As the concept is known in the music industry, delivery means that the record company has to accept the recordings which are brought to them by the artist as adhering to the terms of the record deal. The contract will specify what standard the record company will use to test how acceptable the recordings are. It is important that the artist be aware of what standard they are agreeing to.

The most common standard is that the artist must deliver commercially satisfactory recordings. In essence, this means the company will only accept recordings which it believes are hit records. Such language is what a newer artist or an artist without much bargaining power can expect. This ambiguous standard can cause many problems, including: (a) the label suspending the contract period until acceptable tracks are delivered, (b) putting the artist deeper in debt to the label because additional recordings cost more money, and (c) allowing the label to terminate the deal under the argument that the artist was late in delivery and thus breached the contract.

The better - but more rare - standard for an artist is known as delivering technically satisfactory recordings. Under this standard, as long as a recording is done using the proper sonic equipment, the company does not have the same leeway to reject the tracks.
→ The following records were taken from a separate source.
-- ==== Sys2Proof/Tests/Slice0.lean ====
section
/-!
SUPPORT. Our own tests. Expected values are the spec's: the examples of files 41 to 48, the tables of
95_test_vectors.md and the encoding tables of 30_encoding.md; each group names its source.
-/

open Sys2Proof Sys2Proof.Machine

namespace Sys2Proof.Tests

set_option Elab.async false

/-! ## Small states -/

/-- A configuration with one word of program text at 0x1000 and plain memory at 0x2000. -/
def cfg (xl : Xlen) (e : ExtSet) (mis : Misaligned := .trap) : Config :=
  { resetConfig with
    xlen := xl, ext := e, misaligned := mis, regions := [⟨0x1000, 4⟩, ⟨0x2000, 64⟩], progBase := 0x1000,
    progEnd := 0x1004 }

/-- A state at the text's start with values in registers 1 to 3 of both files. -/
def st (c : Config) (f1 f2 f3 : Nat) (x1 x2 x3 : Nat) : State :=
  { State.reset with
    cfg := c, pc := 0x1000
    f := (((Vector.replicate 32 0).set 1 (BitVec.ofNat 128 f1)).set 2 (BitVec.ofNat 128 f2)).set 3 (BitVec.ofNat 128 f3)
    x := (((Vector.replicate 32 0).set 1 (BitVec.ofNat 64 x1)).set 2 (BitVec.ofNat 64 x2)).set 3 (BitVec.ofNat 64 x3) }

/-- The next state, if there is one. -/
def nextOf : Outcome → Option State
  | .next t => some t
  | .fault _ => none
  | .refused _ => none

/-- The fault, if there is one. -/
def faultOf : Outcome → Option Fault
  | .next _ => none
  | .fault r => some r
  | .refused _ => none

/-- The refusal, if there is one. -/
def refusalOf : Outcome → Option Refusal
  | .next _ => none
  | .fault _ => none
  | .refused r => some r

/-- A state that an outcome answers is its next state. -/
theorem next_of {o : Outcome} (h : (nextOf o).isSome = true) : ∃ t, o = .next t := by
  cases o with
  | next t => exact ⟨t, rfl⟩
  | fault _ => cases h
  | refused _ => cases h

/-- The f registers file of a reset configuration of an XLEN. -/
def full (xl : Xlen) : Config := cfg xl resetExt

/-- f4 and fflags after an instruction on f1 to f3. -/
def toF (xl : Xlen) (i : Instr) (a b c : Nat) (r : Nat) (fl : FlagSet) : Bool :=
  (nextOf (exec i (st (full xl) a b c 0 0 0))).map (fun t => ((t.readF 4).toNat, t.fflags)) == some (r, fl)

/-- x4 and fflags after an instruction on f1 to f3. -/
def toX (xl : Xlen) (i : Instr) (a b c : Nat) (r : Nat) (fl : FlagSet) : Bool :=
  (nextOf (exec i (st (full xl) a b c 0 0 0))).map (fun t => ((t.readX 4).toNat, t.fflags)) == some (r, fl)

/-- f4 and fflags after an instruction on x1 and x2. -/
def fromX (xl : Xlen) (i : Instr) (a b : Nat) (r : Nat) (fl : FlagSet) : Bool :=
  (nextOf (exec i (st (full xl) 0 0 0 a b 0))).map (fun t => ((t.readF 4).toNat, t.fflags)) == some (r, fl)

/-- A half, a single or a double boxed in 128 bits. -/
def bh (v : Nat) : Nat := 0xffffffffffffffffffffffffffff0000 + v
def bs (v : Nat) : Nat := 0xffffffffffffffffffffffff00000000 + v
def bd (v : Nat) : Nat := 0xffffffffffffffff0000000000000000 + v

/-! ## Well-formedness: each check refuses an ill-formed term -/

theorem test_wf_d_needs_f : ({ d := true } : ExtSet).dNeedsF = false ∧ ({ d := true } : ExtSet).wf = false := by decide

theorem test_wf_q_needs_d : ({ f := true, q := true } : ExtSet).qNeedsD = false ∧ ({ f := true, q := true } : ExtSet).wf = false := by decide

theorem test_wf_zfh_needs_f : ({ zfh := true } : ExtSet).zfhNeedsF = false ∧ ({ zfh := true } : ExtSet).wf = false := by decide

theorem test_wf_zfhmin_needs_f : ({ zfhmin := true } : ExtSet).zfhminNeedsF = false ∧ ({ zfhmin := true } : ExtSet).wf = false := by decide

theorem test_wf_zfa_needs_f : ({ zfa := true } : ExtSet).zfaNeedsF = false ∧ ({ zfa := true } : ExtSet).wf = false := by decide

theorem test_wf_zfbfmin_needs_f : ({ zfbfmin := true } : ExtSet).zfbfminNeedsF = false ∧ ({ zfbfmin := true } : ExtSet).wf = false := by decide

theorem test_wf_zdinx_needs_zfinx : ({ zdinx := true } : ExtSet).zdinxNeedsZfinx = false ∧ ({ zdinx := true } : ExtSet).wf = false := by decide

theorem test_wf_zhinx_needs_zfinx : ({ zhinx := true } : ExtSet).zhinxNeedsZfinx = false ∧ ({ zhinx := true } : ExtSet).wf = false := by decide

theorem test_wf_zhinxmin_needs_zfinx : ({ zhinxmin := true } : ExtSet).zhinxminNeedsZfinx = false ∧ ({ zhinxmin := true } : ExtSet).wf = false := by decide

theorem test_wf_families_exclude : ({ f := true, zfinx := true } : ExtSet).familiesExclude = false ∧ ({ f := true, zfinx := true } : ExtSet).wf = false := by decide

theorem test_wf_text_misaligned_base : ({ resetConfig with progBase := 2, progEnd := 4 } : Config).textWf = false := by decide

theorem test_wf_text_misaligned_end : ({ resetConfig with progEnd := 6 } : Config).textWf = false := by decide

theorem test_wf_text_reversed : ({ resetConfig with progBase := 8, progEnd := 4 } : Config).wf = false := by decide

theorem test_wf_text_beyond_space :
    ({ resetConfig with xlen := .rv32, progEnd := 0x100000004 } : Config).wf = false := by decide +kernel

/-- The text [0, 2^XLEN) has no end that is not its start; a text that ends at 2^XLEN and starts later has one. -/
theorem test_wf_text_whole_space :
    ({ resetConfig with xlen := .rv32, progEnd := 0x100000000 } : Config).textWf = false ∧
    ({ resetConfig with xlen := .rv64, progEnd := 0x10000000000000000 } : Config).textWf = false ∧
    ({ resetConfig with xlen := .rv32, progBase := 4, progEnd := 0x100000000 } : Config).textWf = true := by decide +kernel

theorem test_wf_config_accepts : (full .rv64).wf = true ∧ (full .rv32).wf = true := by decide +kernel

theorem test_wf_rm_reserved : (Instr.faddS 1 2 3 5).wf = false ∧ (Instr.fcvtDS 1 2 6).wf = false ∧
    (Instr.faddS 1 2 3 7).wf = true := by decide

theorem test_wf_csr_out_of_scope : (Instr.csrrw 1 0x300 2).wf = false ∧ (Instr.csrrw 1 0x003 2).wf = true := by decide

/-! ## Decoding: every constructor's word, its fields in the order of 30_encoding.md R92 to R96 -/

theorem test_decode_f : ∀ p ∈ ([
    (0b100110100101_10010_010_01001_0000111#32, .flw 9 18 0x9a5),
    (0b1001101_00101_10010_010_00101_0100111#32, .fsw 5 18 0x9a5),
    (0b00000_00_00101_10010_011_01001_1010011#32, .faddS 9 18 5 3),
    (0b00001_00_00101_10010_011_01001_1010011#32, .fsubS 9 18 5 3),
    (0b00010_00_00101_10010_011_01001_1010011#32, .fmulS 9 18 5 3),
    (0b00011_00_00101_10010_011_01001_1010011#32, .fdivS 9 18 5 3),
    (0b01011_00_00000_10010_011_01001_1010011#32, .fsqrtS 9 18 3),
    (0b00101_00_00101_10010_000_01001_1010011#32, .fminS 9 18 5),
    (0b00101_00_00101_10010_001_01001_1010011#32, .fmaxS 9 18 5),
    (0b11011_00_00101_10010_011_01001_1000011#32, .fmaddS 9 18 5 27 3),
    (0b11011_00_00101_10010_011_01001_1000111#32, .fmsubS 9 18 5 27 3),
    (0b11011_00_00101_10010_011_01001_1001011#32, .fnmsubS 9 18 5 27 3),
    (0b11011_00_00101_10010_011_01001_1001111#32, .fnmaddS 9 18 5 27 3),
    (0b11000_00_00000_10010_011_01001_1010011#32, .fcvtWS 9 18 3),
    (0b11000_00_00001_10010_011_01001_1010011#32, .fcvtWuS 9 18 3),
    (0b11000_00_00010_10010_011_01001_1010011#32, .fcvtLS 9 18 3),
    (0b11000_00_00011_10010_011_01001_1010011#32, .fcvtLuS 9 18 3),
    (0b11010_00_00000_10010_011_01001_1010011#32, .fcvtSW 9 18 3),
    (0b11010_00_00001_10010_011_01001_1010011#32, .fcvtSWu 9 18 3),
    (0b11010_00_00010_10010_011_01001_1010011#32, .fcvtSL 9 18 3),
    (0b11010_00_00011_10010_011_01001_1010011#32, .fcvtSLu 9 18 3),
    (0b00100_00_00101_10010_000_01001_1010011#32, .fsgnjS 9 18 5),
    (0b00100_00_00101_10010_001_01001_1010011#32, .fsgnjnS 9 18 5),
    (0b00100_00_00101_10010_010_01001_1010011#32, .fsgnjxS 9 18 5),
    (0b11100_00_00000_10010_000_01001_1010011#32, .fmvXW 9 18),
    (0b11110_00_00000_10010_000_01001_1010011#32, .fmvWX 9 18),
    (0b10100_00_00101_10010_010_01001_1010011#32, .feqS 9 18 5),
    (0b10100_00_00101_10010_001_01001_1010011#32, .fltS 9 18 5),
    (0b10100_00_00101_10010_000_01001_1010011#32, .fleS 9 18 5),
    (0b11100_00_00000_10010_001_01001_1010011#32, .fclassS 9 18)] : List (Word × Instr)),
    decode p.1 = .instr p.2 := by decide +kernel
This standard is usually reserved for midrange and superstar artists.

Along with the standards set forth above, labels generally add other delivery requirements to the contract. Some of the most common are the following: (a) tracks must be recorded during the term of the contract, (b) songs must be new (not previously recorded by the artist), (c) tracks are studio recordings, (d) material does not infringe upon someone else's copyright, (e) songs must have a minimum length (normally at least two minutes), (e) recordings feature only the artist's performance, and (f) recordings are not completely instrumental.

The delivery portion of the recording contract might seem insignificant on its face, but the way it is phrased can become quite important. Therefore, an artist should seek to have the technically satisfactory language added to the contract if at all possible.